### [ASSIGNED TASK]
Could you set down exactly the lines of the data below, starting at the one that holds "(bits w0 57 56 = 0 →" and ending at the one that holds "(∀ o, u.reg", both included, and only those?

Segment Start: GIVEN INFORMATION

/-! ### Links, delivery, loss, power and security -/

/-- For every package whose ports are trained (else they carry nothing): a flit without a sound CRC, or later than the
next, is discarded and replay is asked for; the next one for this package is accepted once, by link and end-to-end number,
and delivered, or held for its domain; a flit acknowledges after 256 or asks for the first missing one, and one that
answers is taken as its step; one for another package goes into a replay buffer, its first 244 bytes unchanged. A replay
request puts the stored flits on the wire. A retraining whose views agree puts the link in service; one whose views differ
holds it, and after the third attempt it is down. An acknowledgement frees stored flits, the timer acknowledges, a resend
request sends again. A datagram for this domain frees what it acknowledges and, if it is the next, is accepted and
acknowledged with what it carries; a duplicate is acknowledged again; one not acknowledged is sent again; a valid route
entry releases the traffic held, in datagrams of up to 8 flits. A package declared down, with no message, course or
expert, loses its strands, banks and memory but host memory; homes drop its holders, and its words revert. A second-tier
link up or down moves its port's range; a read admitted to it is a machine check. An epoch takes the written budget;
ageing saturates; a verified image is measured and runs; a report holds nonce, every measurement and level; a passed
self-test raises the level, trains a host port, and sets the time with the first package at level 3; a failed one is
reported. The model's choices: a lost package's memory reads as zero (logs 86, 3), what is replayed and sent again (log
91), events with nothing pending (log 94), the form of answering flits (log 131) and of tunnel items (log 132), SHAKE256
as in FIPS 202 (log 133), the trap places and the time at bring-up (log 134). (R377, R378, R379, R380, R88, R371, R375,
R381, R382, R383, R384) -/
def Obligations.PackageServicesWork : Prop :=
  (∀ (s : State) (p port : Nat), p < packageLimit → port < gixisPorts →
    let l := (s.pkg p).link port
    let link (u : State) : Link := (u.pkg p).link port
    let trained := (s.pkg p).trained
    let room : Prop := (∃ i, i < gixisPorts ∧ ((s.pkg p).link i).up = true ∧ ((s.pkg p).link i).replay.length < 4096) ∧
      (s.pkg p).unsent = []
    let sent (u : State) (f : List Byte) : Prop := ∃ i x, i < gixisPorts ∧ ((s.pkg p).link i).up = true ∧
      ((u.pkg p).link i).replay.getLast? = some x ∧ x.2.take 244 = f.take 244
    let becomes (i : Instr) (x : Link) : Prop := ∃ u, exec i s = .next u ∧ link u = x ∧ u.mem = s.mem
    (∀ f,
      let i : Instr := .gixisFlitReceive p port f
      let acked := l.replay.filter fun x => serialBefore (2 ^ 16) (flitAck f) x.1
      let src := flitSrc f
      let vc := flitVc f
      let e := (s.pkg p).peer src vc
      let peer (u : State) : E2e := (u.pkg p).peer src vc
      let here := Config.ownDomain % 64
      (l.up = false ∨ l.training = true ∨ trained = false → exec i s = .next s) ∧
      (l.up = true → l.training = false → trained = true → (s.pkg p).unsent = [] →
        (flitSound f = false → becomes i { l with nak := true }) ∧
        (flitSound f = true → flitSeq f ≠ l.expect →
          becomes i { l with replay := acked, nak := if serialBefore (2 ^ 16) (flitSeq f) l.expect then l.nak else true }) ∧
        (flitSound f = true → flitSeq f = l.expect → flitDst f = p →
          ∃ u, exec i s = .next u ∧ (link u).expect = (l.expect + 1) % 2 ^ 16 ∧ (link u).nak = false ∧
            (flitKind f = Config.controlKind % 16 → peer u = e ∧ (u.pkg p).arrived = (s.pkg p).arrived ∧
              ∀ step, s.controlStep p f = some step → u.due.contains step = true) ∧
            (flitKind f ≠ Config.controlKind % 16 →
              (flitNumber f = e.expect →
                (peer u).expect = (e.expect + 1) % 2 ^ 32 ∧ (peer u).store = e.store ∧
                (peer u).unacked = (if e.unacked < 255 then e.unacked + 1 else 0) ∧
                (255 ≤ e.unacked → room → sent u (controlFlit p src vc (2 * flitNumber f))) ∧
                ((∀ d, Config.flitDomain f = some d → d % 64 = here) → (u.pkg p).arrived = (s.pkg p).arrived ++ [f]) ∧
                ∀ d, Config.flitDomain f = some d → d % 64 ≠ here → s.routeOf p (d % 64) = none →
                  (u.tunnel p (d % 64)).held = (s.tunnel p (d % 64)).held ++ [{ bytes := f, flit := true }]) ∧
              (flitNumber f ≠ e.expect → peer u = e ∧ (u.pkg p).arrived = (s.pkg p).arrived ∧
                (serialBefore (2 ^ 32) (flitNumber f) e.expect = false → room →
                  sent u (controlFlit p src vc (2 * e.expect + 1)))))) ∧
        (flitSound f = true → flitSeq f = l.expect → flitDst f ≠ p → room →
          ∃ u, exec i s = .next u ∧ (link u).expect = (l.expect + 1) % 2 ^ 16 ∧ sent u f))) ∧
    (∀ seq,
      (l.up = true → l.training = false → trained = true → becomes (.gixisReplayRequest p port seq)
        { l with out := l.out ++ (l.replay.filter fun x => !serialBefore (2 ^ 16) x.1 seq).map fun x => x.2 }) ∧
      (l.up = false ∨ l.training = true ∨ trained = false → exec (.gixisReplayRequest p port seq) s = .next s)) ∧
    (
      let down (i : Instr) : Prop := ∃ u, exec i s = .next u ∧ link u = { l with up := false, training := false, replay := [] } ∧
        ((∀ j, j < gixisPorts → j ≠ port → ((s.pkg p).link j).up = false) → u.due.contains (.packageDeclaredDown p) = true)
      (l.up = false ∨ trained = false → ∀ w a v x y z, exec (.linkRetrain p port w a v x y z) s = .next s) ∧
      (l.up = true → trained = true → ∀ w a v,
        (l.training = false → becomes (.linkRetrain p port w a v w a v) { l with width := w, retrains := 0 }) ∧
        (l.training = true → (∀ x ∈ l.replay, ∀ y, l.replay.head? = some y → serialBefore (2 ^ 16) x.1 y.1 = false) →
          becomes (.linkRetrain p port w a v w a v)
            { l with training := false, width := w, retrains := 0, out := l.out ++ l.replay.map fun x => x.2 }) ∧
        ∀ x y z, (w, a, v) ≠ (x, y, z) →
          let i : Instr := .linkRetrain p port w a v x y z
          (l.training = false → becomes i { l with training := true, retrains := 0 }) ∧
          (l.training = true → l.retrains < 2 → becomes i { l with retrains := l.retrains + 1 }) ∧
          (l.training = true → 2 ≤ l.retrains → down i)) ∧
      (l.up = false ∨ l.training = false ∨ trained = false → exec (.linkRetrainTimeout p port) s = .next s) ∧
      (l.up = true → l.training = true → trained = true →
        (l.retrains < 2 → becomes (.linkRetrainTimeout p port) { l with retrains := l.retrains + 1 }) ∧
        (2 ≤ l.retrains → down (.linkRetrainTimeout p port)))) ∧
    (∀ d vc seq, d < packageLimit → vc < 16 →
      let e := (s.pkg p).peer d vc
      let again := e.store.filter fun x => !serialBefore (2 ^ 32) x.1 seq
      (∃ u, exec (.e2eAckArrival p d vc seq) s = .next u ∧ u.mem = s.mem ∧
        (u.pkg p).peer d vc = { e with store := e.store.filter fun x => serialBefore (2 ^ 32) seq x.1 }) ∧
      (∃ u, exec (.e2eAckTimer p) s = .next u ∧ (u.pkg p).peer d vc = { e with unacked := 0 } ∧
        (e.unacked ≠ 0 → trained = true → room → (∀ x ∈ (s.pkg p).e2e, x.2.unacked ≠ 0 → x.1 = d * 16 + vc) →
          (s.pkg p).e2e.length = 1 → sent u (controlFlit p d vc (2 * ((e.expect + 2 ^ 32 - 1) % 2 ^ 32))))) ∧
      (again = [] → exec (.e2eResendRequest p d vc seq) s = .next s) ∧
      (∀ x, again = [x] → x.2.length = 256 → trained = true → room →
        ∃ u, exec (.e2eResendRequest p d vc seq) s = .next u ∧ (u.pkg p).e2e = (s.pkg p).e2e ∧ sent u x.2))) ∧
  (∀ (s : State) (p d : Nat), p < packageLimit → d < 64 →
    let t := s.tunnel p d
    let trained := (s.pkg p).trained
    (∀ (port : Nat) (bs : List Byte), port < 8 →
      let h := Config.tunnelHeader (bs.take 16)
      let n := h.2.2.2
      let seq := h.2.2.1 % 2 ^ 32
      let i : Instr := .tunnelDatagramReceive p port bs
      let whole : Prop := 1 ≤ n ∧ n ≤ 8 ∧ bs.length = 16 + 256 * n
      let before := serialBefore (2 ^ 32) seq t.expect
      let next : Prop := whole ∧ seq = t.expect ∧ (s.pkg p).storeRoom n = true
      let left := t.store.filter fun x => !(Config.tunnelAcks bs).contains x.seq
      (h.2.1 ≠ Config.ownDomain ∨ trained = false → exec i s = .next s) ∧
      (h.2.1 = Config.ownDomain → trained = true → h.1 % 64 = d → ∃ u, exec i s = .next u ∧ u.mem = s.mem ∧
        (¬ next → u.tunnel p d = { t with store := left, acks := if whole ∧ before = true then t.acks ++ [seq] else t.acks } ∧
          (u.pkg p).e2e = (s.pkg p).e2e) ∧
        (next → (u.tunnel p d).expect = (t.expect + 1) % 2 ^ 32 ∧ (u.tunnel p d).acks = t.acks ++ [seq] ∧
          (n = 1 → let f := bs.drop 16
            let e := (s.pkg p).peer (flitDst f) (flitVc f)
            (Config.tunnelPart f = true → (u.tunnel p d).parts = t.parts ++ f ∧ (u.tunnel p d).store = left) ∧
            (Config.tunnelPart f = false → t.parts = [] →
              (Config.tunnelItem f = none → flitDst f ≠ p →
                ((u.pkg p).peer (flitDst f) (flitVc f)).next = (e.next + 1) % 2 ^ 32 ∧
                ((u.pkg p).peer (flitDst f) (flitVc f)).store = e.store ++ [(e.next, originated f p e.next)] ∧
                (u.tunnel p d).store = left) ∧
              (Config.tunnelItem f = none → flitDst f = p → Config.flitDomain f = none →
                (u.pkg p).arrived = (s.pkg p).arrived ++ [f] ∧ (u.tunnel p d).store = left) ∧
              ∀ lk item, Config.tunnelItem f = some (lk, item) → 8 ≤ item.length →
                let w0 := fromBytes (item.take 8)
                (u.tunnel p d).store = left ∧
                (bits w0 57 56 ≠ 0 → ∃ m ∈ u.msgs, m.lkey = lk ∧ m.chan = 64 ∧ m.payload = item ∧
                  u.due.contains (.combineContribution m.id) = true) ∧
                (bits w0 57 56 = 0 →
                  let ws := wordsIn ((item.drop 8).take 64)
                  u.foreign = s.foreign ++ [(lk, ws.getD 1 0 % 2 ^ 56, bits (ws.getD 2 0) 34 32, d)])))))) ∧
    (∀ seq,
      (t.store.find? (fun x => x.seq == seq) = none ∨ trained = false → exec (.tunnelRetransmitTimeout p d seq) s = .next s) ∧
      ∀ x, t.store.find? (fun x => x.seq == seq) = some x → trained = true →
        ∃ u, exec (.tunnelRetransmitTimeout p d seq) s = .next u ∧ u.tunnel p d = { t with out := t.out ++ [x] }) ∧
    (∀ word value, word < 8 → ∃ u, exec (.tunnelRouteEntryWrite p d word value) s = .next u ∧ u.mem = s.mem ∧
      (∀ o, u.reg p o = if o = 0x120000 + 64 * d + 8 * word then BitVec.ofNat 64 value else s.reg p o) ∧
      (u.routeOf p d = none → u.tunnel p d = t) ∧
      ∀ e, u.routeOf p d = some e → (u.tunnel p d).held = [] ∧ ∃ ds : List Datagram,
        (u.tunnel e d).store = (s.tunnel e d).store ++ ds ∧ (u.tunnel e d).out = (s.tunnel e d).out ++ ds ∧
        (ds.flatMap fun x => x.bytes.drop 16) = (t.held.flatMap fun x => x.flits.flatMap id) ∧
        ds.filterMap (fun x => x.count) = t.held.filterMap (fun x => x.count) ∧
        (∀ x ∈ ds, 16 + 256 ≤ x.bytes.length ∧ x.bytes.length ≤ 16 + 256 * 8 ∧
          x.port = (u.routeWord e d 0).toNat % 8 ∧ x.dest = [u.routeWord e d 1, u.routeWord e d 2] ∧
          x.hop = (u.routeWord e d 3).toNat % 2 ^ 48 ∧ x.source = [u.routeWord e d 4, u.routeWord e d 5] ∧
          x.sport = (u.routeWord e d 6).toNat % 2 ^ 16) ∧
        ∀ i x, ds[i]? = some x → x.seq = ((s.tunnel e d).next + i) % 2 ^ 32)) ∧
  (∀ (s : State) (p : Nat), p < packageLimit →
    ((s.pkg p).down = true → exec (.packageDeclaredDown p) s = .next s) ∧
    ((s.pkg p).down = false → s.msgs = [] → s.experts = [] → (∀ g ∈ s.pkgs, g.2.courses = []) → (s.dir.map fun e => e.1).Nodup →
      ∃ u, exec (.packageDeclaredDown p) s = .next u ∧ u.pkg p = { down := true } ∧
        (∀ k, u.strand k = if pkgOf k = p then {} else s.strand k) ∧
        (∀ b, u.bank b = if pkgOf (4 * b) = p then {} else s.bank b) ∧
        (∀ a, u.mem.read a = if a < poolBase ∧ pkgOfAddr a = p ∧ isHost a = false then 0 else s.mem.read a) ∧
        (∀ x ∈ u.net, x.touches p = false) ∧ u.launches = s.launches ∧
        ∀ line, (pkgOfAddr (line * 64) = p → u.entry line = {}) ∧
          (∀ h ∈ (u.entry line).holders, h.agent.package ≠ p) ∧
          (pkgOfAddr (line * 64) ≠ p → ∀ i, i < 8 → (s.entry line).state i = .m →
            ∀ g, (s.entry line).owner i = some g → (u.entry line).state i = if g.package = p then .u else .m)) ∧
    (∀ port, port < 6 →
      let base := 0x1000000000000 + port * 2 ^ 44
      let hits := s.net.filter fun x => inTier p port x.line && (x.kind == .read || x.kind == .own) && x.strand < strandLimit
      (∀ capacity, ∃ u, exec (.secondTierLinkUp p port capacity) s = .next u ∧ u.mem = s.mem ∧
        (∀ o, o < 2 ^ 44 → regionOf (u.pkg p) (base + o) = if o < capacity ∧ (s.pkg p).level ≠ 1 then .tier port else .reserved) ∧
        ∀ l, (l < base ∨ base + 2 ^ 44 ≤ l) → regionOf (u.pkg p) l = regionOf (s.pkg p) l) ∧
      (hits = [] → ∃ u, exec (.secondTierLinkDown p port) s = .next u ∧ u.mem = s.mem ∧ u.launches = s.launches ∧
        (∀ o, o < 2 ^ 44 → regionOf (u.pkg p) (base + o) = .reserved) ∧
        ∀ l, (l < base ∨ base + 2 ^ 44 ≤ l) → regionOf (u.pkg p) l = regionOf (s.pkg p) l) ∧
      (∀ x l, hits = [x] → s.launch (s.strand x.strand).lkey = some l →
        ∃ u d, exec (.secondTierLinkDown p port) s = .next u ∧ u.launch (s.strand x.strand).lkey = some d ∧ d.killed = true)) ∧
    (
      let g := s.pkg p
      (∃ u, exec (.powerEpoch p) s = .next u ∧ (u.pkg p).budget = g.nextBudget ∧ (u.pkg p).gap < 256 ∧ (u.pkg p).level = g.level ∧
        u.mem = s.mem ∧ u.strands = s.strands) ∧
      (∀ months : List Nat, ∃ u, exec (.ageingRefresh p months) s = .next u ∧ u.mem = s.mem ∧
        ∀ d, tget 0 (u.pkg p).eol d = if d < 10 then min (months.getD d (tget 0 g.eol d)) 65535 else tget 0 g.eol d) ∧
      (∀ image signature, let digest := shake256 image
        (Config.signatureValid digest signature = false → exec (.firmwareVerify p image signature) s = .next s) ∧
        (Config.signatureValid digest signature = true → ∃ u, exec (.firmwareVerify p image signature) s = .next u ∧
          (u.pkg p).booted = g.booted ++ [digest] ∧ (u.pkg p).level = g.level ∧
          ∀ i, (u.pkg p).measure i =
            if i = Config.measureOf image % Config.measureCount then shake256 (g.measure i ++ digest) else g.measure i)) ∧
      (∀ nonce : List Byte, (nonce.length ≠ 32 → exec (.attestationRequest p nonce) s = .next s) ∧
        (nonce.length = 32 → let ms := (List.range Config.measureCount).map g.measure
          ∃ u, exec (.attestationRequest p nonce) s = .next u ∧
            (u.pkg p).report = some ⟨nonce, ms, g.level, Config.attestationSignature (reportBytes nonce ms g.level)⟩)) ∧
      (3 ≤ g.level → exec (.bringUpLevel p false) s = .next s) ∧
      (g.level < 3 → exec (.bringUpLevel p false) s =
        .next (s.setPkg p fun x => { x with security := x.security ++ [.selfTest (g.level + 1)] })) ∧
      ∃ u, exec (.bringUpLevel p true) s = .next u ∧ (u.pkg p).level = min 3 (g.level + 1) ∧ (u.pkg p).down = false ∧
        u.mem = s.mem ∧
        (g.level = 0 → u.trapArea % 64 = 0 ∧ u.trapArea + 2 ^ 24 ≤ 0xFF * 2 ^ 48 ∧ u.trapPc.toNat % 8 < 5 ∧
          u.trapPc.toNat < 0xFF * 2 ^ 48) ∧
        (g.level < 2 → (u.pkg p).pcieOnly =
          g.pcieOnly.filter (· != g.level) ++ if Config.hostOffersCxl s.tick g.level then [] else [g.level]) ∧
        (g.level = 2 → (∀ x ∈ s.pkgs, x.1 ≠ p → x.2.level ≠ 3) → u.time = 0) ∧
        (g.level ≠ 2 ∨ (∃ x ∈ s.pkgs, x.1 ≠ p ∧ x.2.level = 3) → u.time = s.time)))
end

Segment End: GIVEN INFORMATION

### [SOLVED PROBLEM]
                (bits w0 57 56 = 0 →
                  let ws := wordsIn ((item.drop 8).take 64)
                  u.foreign = s.foreign ++ [(lk, ws.getD 1 0 % 2 ^ 56, bits (ws.getD 2 0) 34 32, d)])))))) ∧
    (∀ seq,
      (t.store.find? (fun x => x.seq == seq) = none ∨ trained = false → exec (.tunnelRetransmitTimeout p d seq) s = .next s) ∧
      ∀ x, t.store.find? (fun x => x.seq == seq) = some x → trained = true →
        ∃ u, exec (.tunnelRetransmitTimeout p d seq) s = .next u ∧ u.tunnel p d = { t with out := t.out ++ [x] }) ∧
    (∀ word value, word < 8 → ∃ u, exec (.tunnelRouteEntryWrite p d word value) s = .next u ∧ u.mem = s.mem ∧
      (∀ o, u.reg p o = if o = 0x120000 + 64 * d + 8 * word then BitVec.ofNat 64 value else s.reg p o) ∧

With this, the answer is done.